PERSONAL APPLICATION: Direct the students’ attention to the word “Suffering” written on the board. Ask: “As Christians, how should we respond when we suffer for doing the right thing?” (be happy, unafraid, ready to share the gospel, and remember that Christ suffered for us).

Are you facing any ridicule, abuse, or persecution because you are a Christian? If so, rejoice and thank God for considering you worthy to suffer for Jesus. Pray for those who oppress you.

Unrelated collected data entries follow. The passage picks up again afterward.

-- ==== Sys2Proof/WellFormed.lean ====
section
/-!
DEFINITION. Well-formed commands: those whose operands the device can meet. Operands that a type bounds need no check.
-/

namespace Sys2Proof

open Sys2Proof.Machine (laneCount)

/-- A number of whole Beam beats: 1 to 4 of 64 bytes (spec/01 R17). -/
def beats (n : Nat) : Bool := decide (n % 64 = 0 ∧ 64 ≤ n ∧ n ≤ 256)

/-- Bytes that fit a window of `size` bytes at an offset. -/
def fits (size a n : Nat) : Bool := decide (1 ≤ n ∧ a + n ≤ size)

/-- A command is well formed. -/
def Instr.wf : Instr → Bool
  | .writeRequest _ _ _ _ _ _ d => beats d.length
  | .reply _ _ _ _ st d => if st.val = 0 ∨ st.val = 2 then decide (d.length ≤ 256) else d.isEmpty
  | .streamFlit _ _ _ _ d => beats d.length
  | .bar2Read a n _ _ => fits (2 ^ 26) a.toNat n.toNat
  | .bar2Write a d => fits (2 ^ 26) a.toNat d.length
  | .bar4Read a n _ _ => fits (2 ^ 20) a.toNat n.toNat
  | .bar4Write a d => fits (2 ^ 20) a.toNat d.length
  | .evtStatClear _ w _ => decide (w.val < 6)
  | .laneEnable r l => decide (l.val < laneCount r)
  | .laneDisable r l => decide (l.val < laneCount r)
  | .laneGo r l _ => decide (l.val < laneCount r)
  | .lanePowerDone r l => decide (l.val < laneCount r)
  | .laneLosClear r l => decide (l.val < laneCount r)
  | .laneLock r l => decide (l.val < laneCount r)
  | .laneLockTimeout r l => decide (l.val < laneCount r)
  | .laneAdaptDone r l => decide (l.val < laneCount r)
  | .laneAdaptTimeout r l => decide (l.val < laneCount r)
  | .laneAligned r l _ _ => decide (l.val < laneCount r)
  | .laneLos r l => decide (l.val < laneCount r)
  | .laneLol r l => decide (l.val < laneCount r)
  | .laneFreqWindow r l _ => decide (l.val < laneCount r)
  | .laneIdleEntry r l => decide (l.val < laneCount r)
  | .laneSquelchConfirm r l => decide (l.val < laneCount r)
  | .lanePhaseLock r l => decide (l.val < laneCount r)
  | .lanePhaseLockTimeout r l => decide (l.val < laneCount r)
  | .adaptWindow r l _ => decide (l.val < laneCount r)
  | .amRow _ _ _ m => decide (m.length ≤ 34)
  | .eidleRow _ r => decide (r.length ≤ 34)
  | .blockLockLoss _ _ h => decide (h.length ≤ 64)
  | .ibi _ (.ibi _ b) => decide (b.length ≤ 4)
  | .auxReply _ _ n d => decide (n.val ≤ 16 ∧ d.length ≤ 16)
  | .ethFrameRx _ _ _ f => decide (14 ≤ f.length)
  | .ptpEventMessageTx _ _ f => decide (14 ≤ f.length)
  | .audSampleFrame _ _ l => decide (l.length ≤ 16)
  | .flashDirRead d => decide (d.length = 64)
  | .memTrainDone l _ => decide (l.length = 8)
  | .thmSample l => decide (l.length ≤ 24)
  | _ => true

end Sys2Proof
end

Point to the word “Sacrifice.” Ask: “What did Jesus Christ sacrifice for us?” (His life). Ask: “What should we be willing to sacrifice for Him?” (our lusts, sins, and even our old friends). Tell the class that since Jesus willingly sacrificed Himself so we could be saved, we ought to be willing to sacrifice our lusts, sins, and friends to live for Him. We are not the persons we once were, so our behavior should be different.

Encourage everyone to lay down the things from their old (unsaved) way of life and commit themselves wholeheartedly to the Lord. Lead a closing prayer of repentance and recommitment.

 

CONCLUSION: Encourage everyone to live for Jesus this week and be ready to suffer for Him. Ask them to memorize 1 Peter 3:18.